The challenge is to decide on the three categories of products, which can require many discussions and may take a year to dial it in. If it had four categories, the work rises exponentially, so I offer an example of three: Creativity (energy and courage), Language (expressive depth and breadth), and Relationships (compassion and cooperation). The categories become the handles on three suitcases of your choice. Each case contains a chronological record of this year of life representing that big idea. Since most of life is not gem-worthy, most things are not added to the portfolio—only highlights that are most significant for this child in this year of life and which might remain noteworthy for a lifetime.

Creativity
Taking risks to try new things. Generating designs, theories and connections. Exploring new situations and physical challenges. Being a generative force. Acting with self-confidence at important times. Exploring unique strategies. Carrying intentions forward in time and complexity. Taking personal responsibility.

Languages
Expression in any of the Hundred Languages of Children, (dance, pretend, drawing, blocks, arrangements, clay, etc.), all the arts, oral language, written language, sign language, categorizing, sequencing, using symbols and signs. Roughly speaking, the child uses a medium skillfully to represent or re-present personal meaning in a way that communicates powerfully to others.

Relationships
Emerging events in the social world of relating to others. Acts of friendship, responsveness, invitations, parallel actions and cooperation. Courteous encounters with others as members of a classroom community, such as greeting, assisting, problem solving, conflict resolution, negotiation. Acts of compassion, altruism, listening, caring, and celebrating others.

Each time educators face the decision to include or not include an item they evolve clearer understanding of the reason why the event is significant. That is the process of becoming a professional.

—> Selecting a Long-term Format

Instances noted, photographs of works, interviews, observations, and reflections are
“captured” and converted to a flat format which becomes a cumulative record of the flow of three rivers—not everything ever made or seen, but key things captured and transferred to paper. If one uses a 3-ring binder, each item is punched and added on top behind the category tab. Page by page, educators create a chronological record from infancy to school age. The folio is portable, moving with the child in school and eventually residing with the family.

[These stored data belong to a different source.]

-- ==== Sys2Proof/Machine/Vault.lean ====
section
/-!
DEFINITION. The key vault, measured boot and the life cycle (spec/17_vault_and_measured_boot.md R348–R361): registers,
images and their judgement, slots and blobs, updates, transitions and tamper. Writes reach these operations at their
stamp, through Access.lean.
-/

namespace Sys2Proof.Machine

/-! ## Measurement registers (R348) -/

/-- An extension of a register's value. -/
def extended (v : Int) (d : List Nat) : Int := ofLe (sha384 (leBytes 48 v.toNat ++ d))

/-- Extend MEAS_i. -/
def extend (i : Nat) (d : List Nat) : Script := .dyn fun s => put (R.meas i) (extended (s.o (R.meas i)) d)

/-- What an object is bound to: SHA-384 of the registers of its mask (R351). -/
def bindOf (meas : Nat → Int) (mask : Nat) : Int :=
  ofLe (sha384 (((upTo 8).filter mask.testBit).flatMap fun i => leBytes 48 (meas i).toNat))

/-- The registers as they stand. -/
def State.measNow (s : State) : Nat → Int := fun i => s.o (R.meas i)

/-! ## Images (R349, R350) -/

/-- Byte i of an image. -/
def Image.byte (x : Image) (i : Nat) : Nat :=
  match x.chunks.find? (·.1 = i / 4096) with
  | some c => c.2 / 256 ^ (i % 4096) % 256
  | none => 255

/-- Bytes of an image. -/
def Image.bytes (x : Image) (off len : Nat) : List Nat := (upTo len).map fun i => x.byte (off + i)

/-- A U32 field of the header. -/
def Image.u32 (x : Image) (off : Nat) : Nat := ofLe (x.bytes off 4)

/-- IMAGE_VER, SVN and METRO_VER; the shipped image's are those of 1000h.05, 0 and 1000h.06. -/
def Image.ver (x : Image) : Nat := if x.factory then 0x05020000 else x.u32 4
def Image.svn (x : Image) : Nat := if x.factory then 0 else x.u32 8
def Image.metro (x : Image) : Nat := if x.factory then 0x02000000 else x.u32 12

/-- Digest of component c. -/
def Image.digest (x : Image) (c : Nat) : List Nat :=
  if x.factory then leBytes 48 (Config.factoryDigest c).toNat else x.bytes (24 + 56 * c + 8) 48

/-- Whether an image passes, but for a trial's count (R350); the shipped image's signature and digests are right. -/
def Image.passes (x : Image) (rollback : Nat) (fwKey : List Nat) (owner : Option (List Nat)) : Bool :=
  if x.factory then decide (rollback ≤ 0) && fwKey = leBytes 97 (Config.factoryBlob 0).toNat
  else
    let comp := fun c => (x.u32 (24 + 56 * c), x.u32 (28 + 56 * c))
    x.u32 0 = 0x4F444D49 && ecdsaVerify fwKey (sha384 (x.bytes 0 304)) (x.bytes 304 96) && decide (rollback ≤ x.svn)
      && ((upTo 5).all fun c => sha384 (x.bytes (comp c).1 (comp c).2) = x.digest c)
      && (match owner with
        | none => true
        | some k => decide (96 ≤ (comp 4).2) &&
            ecdsaVerify k (sha384 (x.bytes (comp 4).1 ((comp 4).2 - 96))) (x.bytes ((comp 4).1 + (comp 4).2 - 96) 96))

/-- The owner anchor, if one is installed. -/
def State.ownerKey (s : State) : Option (List Nat) :=
  if s.o (R.blobState 3) = 1 then some (leBytes 97 (s.o (R.blobPub 3)).toNat) else none

/-- A firmware-verification key by its register: 0 stands for the one that Thokofa made. -/
def fwKeyNat (v : Int) : Nat := if v = 0 then (Config.factoryBlob 0).toNat else v.toNat

/-- The firmware-verification key in force (R357). -/
def State.fwKeyBytes (s : State) : List Nat := leBytes 97 (fwKeyNat (s.o R.fwKey))

/-- The new key that an image carries in component 0 (R357). -/
def Image.newKey (x : Image) : Option Nat :=
  if x.factory then none else (Config.imageKey (x.bytes (x.u32 24) (x.u32 28))).map (·.toNat)

/-- The judgement of an image on this unit: under the key in force, or, for the image that brought that key, under the one
before it (R350, R357; assumption log 65). -/
def State.judges (s : State) (x : Image) : Bool :=
  x.passes (s.o R.rollbackCtr).toNat s.fwKeyBytes s.ownerKey
    || (x.newKey = some (s.o R.fwKey).toNat
        && x.passes (s.o R.rollbackCtr).toNat (leBytes 97 (fwKeyNat (s.o R.fwKeyOld))) s.ownerKey)

/-! ## Keys (R353–R356) -/

/-- The public part of a key, zero-padded, as the octets read. -/
def pubOf (keyType key : Nat) : Int :=
  let ec := fun (c : Curve) => match c.pub key with | some q => (ofLe (c.encode q) : Int) | none => 0
  match keyType with
  | 1 => ec p256
  | 2 => ec p384
  | 3 => ec p521
  | 4 => (Config.ed448Pub key).toNat
  | 8 => key
  | _ => 0

/-- Operations that a key type can perform, as a mask of OPS (R353). -/
def opsOf (keyType : Nat) : Nat :=
  match keyType with
  | 1 => 0x13 | 2 => 0x13 | 3 => 0x13 | 4 => 0x03 | 5 => 0x0C | 6 => 0x0C | 7 => 0x30 | 8 => 0x02
  | _ => 0

/-- Whether an attribute word may be given to a key of a type (R353). -/
def attrOk (attr keyType : Nat) : Bool :=
  attr / 2 ^ 21 % 8 = 0 && attr.testBit 8 && attr % 64 &&& opsOf keyType = attr % 64 && 1 ≤ keyType && keyType ≤ 8

/-- A fresh key of a type, from the entropy source: a free value within its range. -/
def freshKey (keyType : Nat) (f : Nat → Script) : Script :=
  let scalar := fun (c : Curve) => draw (8 * c.len + 64) fun x => f (1 + x % (c.n - 1))
  match keyType with
  | 1 => scalar p256
  | 2 => scalar p384
  | 3 => scalar p521
  | 4 => draw 456 f
  | 5 => draw 128 f
  | 6 => draw 256 f
  | 7 => draw 384 f
  | _ => draw 1064 f

/-- The first bytes of the latched DATA. -/
def State.vrBytes (s : State) : List Nat := (leBytes 2048 (s.o R.vrData).toNat).take (s.o R.vrLen).toNat

/-! ### Subject public key of a certificate -/

/-- The element at the head of DER bytes: its tag, its content and what follows. -/
def derHead (l : List Nat) : Option (Nat × List Nat × List Nat) :=
  match l with
  | t :: n :: rest =>
    if n < 128 then some (t, rest.take n, rest.drop n)
    else
      let k := n - 128
      let len := ofBe (rest.take k)
      some (t, (rest.drop k).take len, rest.drop (k + len))
  | _ => none

/-- The bytes after n elements. -/
def derSkip : Nat → List Nat → List Nat
  | 0, l => l
  | n + 1, l => match derHead l with | some (_, _, r) => derSkip n r | none => []

/-- The subject public key of an X.509 certificate: the bit string of its SubjectPublicKeyInfo. -/
def certKey (cert : List Nat) : Option (List Nat) := do
  let (_, c, _) ← derHead cert
  let (_, tbs, _) ← derHead c
  let body := if tbs.head? = some 0xA0 then derSkip 1 tbs else tbs
  let (_, spki, _) ← derHead (derSkip 5 body)
  let (_, key, _) ← derHead (derSkip 1 spki)
  pure (key.drop 1)

/-- Whether a certificate carries a stage's public key. -/
def certFits (cert : List Nat) (pub : Int) : Bool :=
  match certKey cert with
  | some k => k.length ≤ 133 && decide ((ofLe k : Int) = pub)
  | none => false

/-! ### The folio of an object (R351, R352) -/

/-- The region of the running image's copies. -/
def State.vaultRegion (s : State) : Nat := if s.o R.bootImage = 2 then 6 else 5

/-- MEAS_MASK of a blob (R357). -/
def blobMask (b : Nat) : Nat :=
  match b with | 1 => 0x69 | 2 => 0x63 | 4 => 0x21 | _ => 0

/-- What a slot's folio holds: attribute word, type, key, public key, certificate, and the registers it is bound to. -/
def slotRecord (attr type key pub cert bound : Int) : List Int := [attr, type, key, pub, cert, bound]

/-- The stage of slot n as its folio holds it. -/
def State.stageRecord (s : State) (n : Nat) : List Int :=
  slotRecord (s.o (R.vsStAttr n)) (s.o (R.vsStType n)) (s.o (R.vsStKey n)) (s.o (R.stagePub n)) (s.o (R.vsStCert n))
    (bindOf s.measNow ((s.o (R.vsStAttr n)).toNat / 256 % 256))

/-- A blob's folio: key, public key and the registers it is bound to. -/
def State.blobRecord (s : State) (b : Nat) (key pub : Int) : List Int := [key, pub, bindOf s.measNow (blobMask b)]

/-- A slot without a stage. -/
def clearStage (n : Nat) : Script :=
  all [ put (R.stageState n) 0, put (R.stagePub n) 0, put (R.vsStKey n) 0, put (R.vsStAttr n) 0, put (R.vsStType n) 0,
        put (R.vsStCert n) 0 ]

/-- A slot with nothing in it. -/
def clearSlot (n : Nat) : Script :=
  all [ put (R.slotAttr n) 0, put (R.slotType n) 0, put (R.slotPub n) 0, put (R.slotCert n) 0, put (R.slotState n) 0,
        put (R.vsKey n) 0 ]

/-- A slot takes a record; it is unavailable where its registers differ (R352). -/
def loadSlot (n : Nat) (r : List Int) : Script :=
  .dyn fun s =>
    let attr := (r.getD 0 0).toNat
    let opens := s.o R.dusGone != 1 && r.getD 5 0 = bindOf s.measNow (attr / 256 % 256)
    all [ put (R.slotAttr n) ((attr ||| 2 ^ 31 : Nat) : Int), put (R.slotType n) (r.getD 1 0),
          put (R.slotPub n) (r.getD 3 0), put (R.slotCert n) (r.getD 4 0),
          put (R.vsKey n) (if opens then r.getD 2 0 else 0), put (R.slotState n) (if opens then 1 else 2) ]

/-- BLOB_KEY_ID of a public part. -/
def blobId (pub : Int) : Int := keyIdOf pub

/-- A blob takes a record. -/
def loadBlob (b : Nat) (r : List Int) : Script :=
  .dyn fun s =>
    let opens := s.o R.dusGone != 1 && r.getD 2 0 = bindOf s.measNow (blobMask b)
    all [ put (R.vbKey b) (if opens then r.getD 0 0 else 0), put (R.blobPub b) (r.getD 1 0),
          put (R.blobKeyId b) (if r.getD 1 0 = 0 then 0 else blobId (r.getD 1 0)),
          put (R.blobState b) (if opens then 1 else 2) ]

/-- The metrology island has its key, or has none (R208). -/
def showMetrologyKey : Script :=
  .dyn fun s =>
    let have_ := s.o (R.blobState 1) = 1
    all [ put R.keyState (if have_ then 0 else 1), put R.pubkey (s.o (R.blobPub 1)), put R.keyId (s.o (R.blobKeyId 1)),
          refreshMeters ]

/-! ## The commands (R354, R357) -/

/-- Whether VERIFY_STAGE, SWAP and DISCARD act on a blob, and the stage's state. -/
def State.stageOf (s : State) (n : Nat) : Int :=
  if s.o R.vaultBlob = 1 then (if n < 16 then s.o (R.blobStage n) else 0) else s.o (R.stageState n)

/-- Whether IMPORT data opens, and to what. -/
def State.importNow (s : State) (cls : Nat) (data : List Nat) : Option Nat :=
  Config.importOpens (s.o R.serial).toNat cls (s.o R.vaultSlot).toNat (s.o R.vaultAttr).toNat (s.o R.vaultKeyType).toNat data

/-- Why a write to CMD is refused (R354–R357, R360): R49's code and detail.
[DEDUCED, log 65] -/
def State.vaultRefusal (s : State) (cmd : Nat) : Option (Nat × Nat) :=
  let n := (s.o R.vaultSlot).toNat
  let data := (leBytes 2048 (s.o R.vaultData).toNat).take (s.o R.vaultLen).toNat
  let bad : Option (Nat × Nat) := some (0x22, 0)
  if cmd = 0 || 10 < cmd then bad
  else if s.lc = 0 || s.lc = 5 || (s.lc = 3 && 9 ≤ cmd) then some (0x20, 4)
  else if s.o R.vaultState != 1 || s.o R.vaultRun != 0 || s.d.stamps.any (fun x => match x.inp with
      | .write _ k _ => k = R.vaultCmd | _ => false) then some (4, 1)
  else match cmd with
    | 1 => if attrOk (s.o R.vaultAttr).toNat (s.o R.vaultKeyType).toNat then none else bad
    | 2 => if attrOk (s.o R.vaultAttr).toNat (s.o R.vaultKeyType).toNat && (s.importNow 0 data).isSome then none else bad
    | 3 => if s.stageOf n = 0 then bad else none
    | 4 => if s.o (R.stageState n) != 0 && certFits data (s.o (R.stagePub n)) then none else bad
    | 5 => if s.stageOf n = 3 then none else bad
    | 9 => if n = 1 then none else bad
    | 10 => if n = 2 && (s.importNow 1 data).isSome then none else bad
    | _ => none

/-- A command starts at its stamp: its operands are latched; SWAP asks for its folio (R356). -/
def applyVaultCmd (cmd : Nat) : Script :=
  .dyn fun s =>
    let n := (s.o R.vaultSlot).toNat
    all [ put R.vaultRun cmd, put R.vrSlot n, put R.vrAttr (s.o R.vaultAttr), put R.vrType (s.o R.vaultKeyType),
          put R.vrLen (s.o R.vaultLen), put R.vrData (s.o R.vaultData), put R.vaultPhase 0, put R.vaultResult 0,
          if cmd = 1 || cmd = 2 then put R.vaultBlob 0 else if cmd = 9 || cmd = 10 then put R.vaultBlob 1 else .skip,
          if cmd != 5 then .skip
          else if s.o R.vaultBlob = 1 then
            folioRequest s.vaultRegion (256 + n) (s.blobRecord n (s.o (R.vbStKey n)) (s.o (R.vbStPub n))) []
          else if bit (s.o (R.vsStAttr n)) 30 then folioRequest s.vaultRegion n (s.stageRecord n) []
          else put R.vaultPhase 1 ]

/-- A fill of a stage. -/
def fillStage (n : Nat) (key : Nat) : Script :=
  .dyn fun s =>
    let t := (s.o R.vrType).toNat
    all [ clearStage n, put (R.vsStKey n) key, put (R.vsStAttr n) (s.o R.vrAttr), put (R.vsStType n) t,
          put (R.stagePub n) (pubOf t key), put (R.stageState n) 2 ]

/-- A fill of a blob's stage; the metrology key is P-384, the pair-link key AES-256. -/
def fillBlob (b key : Nat) : Script :=
  all [ put (R.vbStKey b) key, put (R.vbStPub b) (if b = 1 then pubOf 2 key else 0), put (R.blobStage b) 2 ]

/-- VERIFY_STAGE: an asymmetric key verifies its own signature. -/
def State.stageVerifies (s : State) (n : Nat) : Bool :=
  if s.o R.vaultBlob = 1 then n = 1 || Config.stageCheck (s.o (R.vbStKey n)).toNat (s.vrBytes.take 32)
  else
    let t := s.o (R.vsStType n)
    if t ≤ 4 || t = 8 then true else Config.stageCheck (s.o (R.vsStKey n)).toNat (s.vrBytes.take 32)

/-- What a command has done when it completes, and its RESULT.
[DEDUCED, log 65] -/
def vaultEffect (cmd n : Nat) : Script :=
  .dyn fun s =>
    let done : Script := put R.vaultResult 1
    let data := s.vrBytes
    let opened := fun cls => Config.importOpens (s.o R.serial).toNat cls n (s.o R.vrAttr).toNat (s.o R.vrType).toNat data
    match cmd with
    | 1 => freshKey (s.o R.vrType).toNat fun k => .seq (fillStage n k) done
    | 2 => match opened 0 with
      | some k => .seq (fillStage n k) done
      | none => put R.vaultResult 3
    | 3 =>
      if s.stageVerifies n then .seq (if s.o R.vaultBlob = 1 then put (R.blobStage n) 3 else put (R.stageState n) 3) done
      else put R.vaultResult 2
    | 4 => .seq (put (R.vsStCert n) (ofLe data)) done
    | 5 => put R.vaultResult (if s.o R.vaultPhase = 2 then 1 else if s.o R.vaultPhase = 4 then 4 else 2)
    | 6 => .seq (if s.o R.vaultBlob = 1 then all [ put (R.blobStage n) 0, put (R.vbStKey n) 0, put (R.vbStPub n) 0 ]
        else clearStage n) done
    | 7 => all [ if bit (s.o (R.slotAttr n)) 30 then folioRequest s.vaultRegion n [] [] else .skip, clearSlot n, done ]
    | 8 => .seq (extend 7 (leBytes 48 (s.o R.vrData).toNat)) done
    | 9 => freshKey 2 fun k => .seq (fillBlob n k) done
    | 10 => match opened 1 with
      | some k => .seq (fillBlob n k) done
      | none => put R.vaultResult 3
    | _ => .skip

/-- VAULT_COMMAND_DONE (R354): the running command completes; SWAP only once its boundary has come or its folio has
failed. -/
def execVaultCommandDone (s : State) : Host.Outcome State Fault Refusal :=
  doesIf (fun s => s.o R.vaultRun != 0 && (s.o R.vaultRun != 5 || 2 ≤ s.o R.vaultPhase))
    (.dyn fun s => .seq (vaultEffect (s.o R.vaultRun).toNat (s.o R.vrSlot).toNat) (put R.vaultRun 0)) s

—> Including a Reflection Process

Periodically, say every six months, the child and their family formally review the gatherings together seeing a story of growth and change. At a portfolio sharing event, members of the family take a moment to write their thoughts voiced as if speaking to the child, using three reflection forms which are inserted into the chronology. Educators may add a page expressing their current thoughts to the child, too. The portfolio begins with an introductory explanation page, a file tab for each category, and a fourth tab to store the reflection forms. I expect someday we will have technology that could enable this to happen, but a book in hand is always an opportunity for a snuggle.

Creating a Democratic, Inclusive, Reflective Culture

This accumulating history of three rivers of growth, with periodic comments and reflections bringing back memories of the time, offers a unique view of learning in a culturally inclusive and celebratory way.

Making the effort to create a categorized space for repeated reflection upon learning and growing creates a shared culture of transformation and continuity.

Perhaps politicians might visit one day and read one or two of these portfolios and be able to grasp the benefit and vitality of this school for young children and their families. Later stories told of the events in that portfolio become undeniable evidence of doing the right thing for children and childhood.